Dans le cadre de l'enquête, concernant les recherches effectuées pour les images du Migros, il a été expliqué que « les noms des personnes figurant dans le dossier d'enquête de 2004 qui ont fait des achats avec Hablemitoğlu (avant et après) en utilisant des informations de carte bancaire ont été envoyés à la direction de la lutte contre le terrorisme (TEM) de la police d'Ankara, que des efforts ont été faits pour déterminer leurs visuels proches de la date de l'événement, leurs adresses et leurs coordonnées, et que dans ce cadre, les noms de 12 personnes ont pu être identifiés sur la liste des acheteurs, et qu'une seule personne n'avait pas de visuel dans le système Polnet de la police », puis il a été déclaré :
« Il a été évalué que toutes ces personnes, dont l'identité et l'adresse ont été trouvées, résidaient au même endroit ou à proximité de la victime, et qu'elles auraient pu se trouver dans ledit supermarché dans le but de faire des achats... »
« EN CONTACT AVEC LEVENT GÖKTAŞ MAIS »
Toujours concernant les images du Migros, un détail intéressant a été inclus concernant une personne nommée M.H.H. figurant sur la liste des acheteurs. Dans les recherches effectuées, il a été indiqué que l'ex-épouse de M.H.H. était officier, qu'un contact avait été établi entre le téléphone utilisé par cet officier à la date de l'événement et le téléphone de Levent Göktaş, mais qu'il a été compris que le téléphone de cet officier n'avait pas été utilisé sur les lieux du meurtre ou à proximité du Migros.
Enfin, il a été noté qu'il y avait « des personnes qui faisaient des achats au Migros sans utiliser d'informations de carte bancaire, mais qu'en l'état actuel des preuves, l'identité de ces personnes n'a pas pu être déterminée ».
PAS DE RÉSULTAT NON PLUS POUR LES IMAGES D'ESKİŞEHİR
Quant à l'enquête menée pour les images d'Eskişehir ; il a été demandé à la direction de la police d'Eskişehir si un agent des forces de l'ordre avait été affecté pour suivre la conférence de Hablemitoğlu. La direction de la police a répondu qu'« il n'y avait aucune planification de mesures de sécurité, et qu'en conséquence, aucune identification n'avait pu être faite concernant les enregistrements de la conférence ».
Les visuels concernant les personnes présentes dans la salle de conférence et signalées dans le rapport d'expertise ont été envoyés à la direction du département TEM de la Direction générale de la sécurité pour analyse. La direction du département TEM a répondu que « le système de reconnaissance faciale (YTS) n'a pas pu effectuer de correspondance ou de comparaison en raison de la faible qualité de résolution des images et de l'absence de photos détaillées des visages des personnes ».
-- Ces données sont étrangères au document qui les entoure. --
-- ==== Sys2Proof/Laws/Memory.lean ====
section
/-! SUPPORT. Memory: reading after writing, and the canonical form kept by every memory operation. -/

namespace Sys2Proof.Machine
open Sys2Proof

/-! ### Reading after writing -/

theorem Memory.read_write (m : List Host.Cell) (a b : Nat) (v : Byte) :
    Memory.read (Memory.write m a v) b = if b = a then some v else Memory.read m b := by
  induction m with
  | nil => simp only [Memory.write, Memory.read]
  | cons c m ih =>
    simp only [Memory.write]
    split
    · simp only [Memory.read]
    · split
      · rename_i h; subst h
        simp only [Memory.read]; split <;> rfl
      · rename_i h
        simp only [Memory.read, ih]
        by_cases hb : b = c.1
        · simp [hb, Ne.symm h]
        · simp [hb]

/-- Bytes outside the run written are unchanged. -/
theorem Memory.read_writeBytes_outside (bs : List Byte) (m : List Host.Cell) (a b : Nat)
    (h : b < a ∨ a + bs.length ≤ b) : Memory.read (Memory.writeBytes m a bs) b = Memory.read m b := by
  induction bs generalizing m a with
  | nil => rfl
  | cons v bs ih =>
    simp only [List.length_cons] at h
    rw [Memory.writeBytes, ih _ _ (by omega), Memory.read_write]
    exact if_neg (by omega)

/-- Byte i of the run written reads as the i-th byte of the list. -/
theorem Memory.read_writeBytes_inside (bs : List Byte) (m : List Host.Cell) (a i : Nat) (h : i < bs.length) :
    Memory.read (Memory.writeBytes m a bs) (a + i) = some bs[i] := by
  induction bs generalizing m a i with
  | nil => simp at h
  | cons v bs ih =>
    rw [Memory.writeBytes]
    cases i with
    | zero => rw [Memory.read_writeBytes_outside _ _ _ _ (by omega), Memory.read_write]; simp
    | succ i =>
      have := ih (Memory.write m a v) (a + 1) i (by simpa using h)
      rw [show a + (i + 1) = a + 1 + i by omega, this]
      simp

/-! ### The canonical form -/

theorem Memory.mem_write (m : List Host.Cell) (a : Nat) (v : Byte) (c : Host.Cell)
    (h : c ∈ Memory.write m a v) : c = (a, v) ∨ c ∈ m := by
  induction m with
  | nil => simpa [Memory.write] using h
  | cons d m ih =>
    unfold Memory.write at h
    split at h
    · simpa using h
    · split at h
      · rcases List.mem_cons.mp h with h | h
        · exact .inl h
        · exact .inr (List.mem_cons_of_mem _ h)
      · rcases List.mem_cons.mp h with h | h
        · exact .inr (h ▸ List.mem_cons_self)
        · rcases ih h with h | h
          · exact .inl h
          · exact .inr (List.mem_cons_of_mem _ h)

theorem Memory.wf_cons (c : Host.Cell) (m : List Host.Cell) :
    Memory.wf (c :: m) = true ↔ (∀ d ∈ m, c.1 < d.1) ∧ Memory.wf m = true := by
  simp [Memory.wf]

theorem Memory.wf_write (m : List Host.Cell) (a : Nat) (v : Byte) (h : Memory.wf m = true) :
    Memory.wf (Memory.write m a v) = true := by
  induction m with
  | nil => simp [Memory.write, Memory.wf]
  | cons c m ih =>
    have hc := (Memory.wf_cons c m).mp h
    unfold Memory.write
    split
    · rename_i hlt
      refine (Memory.wf_cons _ _).mpr ⟨fun d hd => ?_, h⟩
      rcases List.mem_cons.mp hd with hd | hd
      · subst hd; exact hlt
      · exact Nat.lt_trans hlt (hc.1 d hd)
    · split
      · rename_i heq
        exact (Memory.wf_cons _ _).mpr ⟨fun d hd => heq ▸ hc.1 d hd, hc.2⟩
      · refine (Memory.wf_cons _ _).mpr ⟨fun d hd => ?_, ih hc.2⟩
        rcases Memory.mem_write m a v d hd with hd | hd
        · subst hd; simp only; omega
        · exact hc.1 d hd

theorem Memory.wf_writeBytes (bs : List Byte) (m : List Host.Cell) (a : Nat) (h : Memory.wf m = true) :
    Memory.wf (Memory.writeBytes m a bs) = true := by
  induction bs generalizing m a with
  | nil => exact h
  | cons v bs ih => exact ih _ _ (Memory.wf_write m a v h)

/-- Every cell after a write is an old one or one of the bytes written. -/
theorem Memory.mem_writeBytes (bs : List Byte) (m : List Host.Cell) (a : Nat) (c : Host.Cell)
    (h : c ∈ Memory.writeBytes m a bs) : (a ≤ c.1 ∧ c.1 < a + bs.length) ∨ c ∈ m := by
  induction bs generalizing m a with
  | nil => exact .inr h
  | cons v bs ih =>
    rcases ih _ _ h with h | h
    · exact .inl (by simp only [List.length_cons]; omega)
    · rcases Memory.mem_write m a v c h with h | h
      · subst h; exact .inl (by simp)
      · exact .inr h

theorem Memory.wf_reset : Memory.wf State.reset.mem = true := rfl

/-! ### Bytes of values -/

@[simp] theorem length_lowBytes {m : Nat} (v : BitVec m) (n : Nat) : (lowBytes v n).length = n := by
  induction n with
  | zero => rfl
  | succ n ih => simp [lowBytes, ih]

@[simp] theorem length_valueBytes (o : ByteOrder) {m : Nat} (v : BitVec m) (n : Nat) :
    (valueBytes o v n).length = n := by cases o <;> simp [valueBytes]

theorem getElem_lowBytes {m : Nat} (v : BitVec m) (n i : Nat) (h : i < (lowBytes v n).length) :
    (lowBytes v n)[i] = v.extractLsb' (8 * i) 8 := by
  induction n with
  | zero => simp at h
  | succ n ih =>
    simp only [lowBytes, List.getElem_append, length_lowBytes]
    split
    · exact ih _
    · have : i = n := by simp at h; omega
      subst this; simp

/-- Byte i of a stored value: bits 8i of it in little order, bits 8(n-1-i) in big order (20_memory.md R53). -/
theorem getElem_valueBytes (o : ByteOrder) {m : Nat} (v : BitVec m) (n i : Nat)
    (h : i < (valueBytes o v n).length) :
    (valueBytes o v n)[i] = v.extractLsb' (8 * (match o with | .little => i | .big => n - 1 - i)) 8 := by
  cases o with
  | little => exact getElem_lowBytes v n i _
  | big => simp [valueBytes, getElem_lowBytes]

@[simp] theorem State.length_loadBytes (s : State) (a n : Nat) : (s.loadBytes a n).length = n := by
  induction n generalizing a with
  | zero => rfl
  | succ n ih => simp [State.loadBytes, ih]

theorem State.getElem_loadBytes (s : State) (a n i : Nat) (h : i < (s.loadBytes a n).length) :
    (s.loadBytes a n)[i] = s.loadByte (a + i) := by
  induction n generalizing a i with
  | zero => simp at h
  | succ n ih =>
    cases i with
    | zero => rfl
    | succ i =>
      simp only [State.loadBytes, List.getElem_cons_succ]
      rw [ih, show a + 1 + i = a + (i + 1) by omega]

/-! ### The checks of an access -/

/-- No address is reported exactly when all are mapped. -/
theorem firstUnmapped_none (c : Config) (a n : Nat) :
    firstUnmapped c a n = none ↔ ∀ i, i < n → c.mapped (a + i) = true := by
  induction n generalizing a with
  | zero => simp [firstUnmapped]
  | succ n ih =>
    unfold firstUnmapped
    by_cases h : c.mapped a = true
    · rw [if_pos h, ih]
      constructor
      · intro H i hi
        cases i with
        | zero => simpa using h
        | succ i => have := H i (by omega); rwa [show a + 1 + i = a + (i + 1) by omega] at this
      · intro H i hi
        have := H (i + 1) (by omega)
        rwa [show a + (i + 1) = a + 1 + i by omega] at this
    · rw [if_neg h]
      simp only [reduceCtorEq, false_iff]
      exact fun H => h (by simpa using H 0 (by omega))

/-- No address is reported exactly when all have a value. -/
theorem firstUnwritten_none (s : State) (a n : Nat) :
    firstUnwritten s a n = none ↔ ∀ i, i < n → (s.readByte (a + i)).isSome = true := by
  induction n generalizing a with
  | zero => simp [firstUnwritten]
  | succ n ih =>
    unfold firstUnwritten
    by_cases h : (s.readByte a).isSome = true
    · rw [if_pos h, ih]
      constructor
      · intro H i hi
        cases i with
        | zero => simpa using h
        | succ i => have := H i (by omega); rwa [show a + 1 + i = a + (i + 1) by omega] at this
      · intro H i hi
        have := H (i + 1) (by omega)
        rwa [show a + (i + 1) = a + 1 + i by omega] at this
    · rw [if_neg h]
      simp only [reduceCtorEq, false_iff]
      exact fun H => h (by simpa using H 0 (by omega))

/-- No byte touches TEXT exactly when none lies in it. -/
theorem touchesText_false (c : Config) (a n : Nat) :
    touchesText c a n = false ↔ ∀ i, i < n → c.inText (a + i) = false := by
  induction n generalizing a with
  | zero => simp [touchesText]
  | succ n ih =>
    simp only [touchesText, Bool.or_eq_false_iff, ih]
    constructor
    · rintro ⟨h0, H⟩ i hi
      cases i with
      | zero => simpa using h0
      | succ i => have := H i (by omega); rwa [show a + 1 + i = a + (i + 1) by omega] at this
    · intro H
      refine ⟨by simpa using H 0 (by omega), fun i hi => ?_⟩
      have := H (i + 1) (by omega)
      rwa [show a + (i + 1) = a + 1 + i by omega] at this

/-- An access is admitted exactly when it is aligned and all of its bytes are mapped (20_memory.md R55, R59). -/
theorem accessFault?_none {N : Nat} (c : Config) (ea : BitVec N) (n : Nat) :
    accessFault? c ea n = none ↔ ea.toNat % n = 0 ∧ ∀ i, i < n → c.mapped (ea.toNat + i) = true := by
  unfold accessFault?
  split
  · rename_i h; simp [h]
  · rename_i h
    simp only [Option.map_eq_none_iff, firstUnmapped_none]
    exact ⟨fun H => ⟨by omega, H⟩, fun H => H.2⟩

/-! ### What the two primitives can do -/

/-- `MemRead` answers a value only for an admitted access, and then the value its bytes spell. -/
theorem State.memRead_ok {s : State} {N : Nat} {ea : BitVec N} {n : Nat} {v : BitVec (8 * n)}
    (h : s.memRead ea n = .ok v) :
    accessFault? s.cfg ea n = none
      ∧ v = BitVec.ofNat (8 * n) (bytesToNat s.cfg.byteOrder (s.loadBytes ea.toNat n)) := by
  unfold State.memRead at h
  split at h
  · cases h
  · rename_i hn
    exact ⟨hn, by injection h with h; exact h.symm⟩

/-- `MemWrite` answers a state only for an admitted access outside TEXT, and then only memory has changed. -/
theorem State.memWrite_ok {s t : State} {N m : Nat} {ea : BitVec N} {n : Nat} {v : BitVec m}
    (h : s.memWrite ea n v = .ok t) :
    accessFault? s.cfg ea n = none ∧ touchesText s.cfg ea.toNat n = false
      ∧ t = { s with mem := Memory.writeBytes s.mem ea.toNat (valueBytes s.cfg.byteOrder v n) } := by
  unfold State.memWrite at h
  split at h
  · cases h
  · rename_i hn
    split at h
    · cases h
    · rename_i ht
      exact ⟨hn, by simpa using ht, by injection h with h; exact h.symm⟩

end Sys2Proof.Machine
end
EST-CE LA DÉCISION RENDUE À L'ISSUE DE L'ENQUÊTE ?
Il a été déclaré que l'identité des personnes tant au Migros qu'à Eskişehir avait été recherchée, qu'aucune preuve concrète n'avait pu être trouvée indiquant que les personnes identifiées avaient participé à l'assassinat de Hablemitoğlu, que la ressemblance des accusés avec les personnes sur ces images avait également été examinée, que le procès contre les suspects pour lesquels il existe de « fortes suspicions de culpabilité » concernant l'acte d'assassinat de Hablemitoğlu se poursuivait et qu'il était entendu qu'« aucune autre identification de suspect(s) n'était possible », et une deuxième décision de « non-lieu » a été rendue.
Et il a été constaté que la signature du procureur de l'acte d'accusation et de l'audience, Zafer Ergün, figurait également au bas de cette décision.
En d'autres termes, cette affaire importante, oubliée et que l'on veut faire oublier, en est exactement au stade : « Nous avons marché longtemps, nous avons traversé vallées et collines, mais nous n'avons pas avancé d'un pouce » !..
Contentons-nous de poser cette question : s'il y a des gens qui surveillent le défunt Hablemitoğlu, feraient-ils des achats avec une carte qui révélerait leur identité ?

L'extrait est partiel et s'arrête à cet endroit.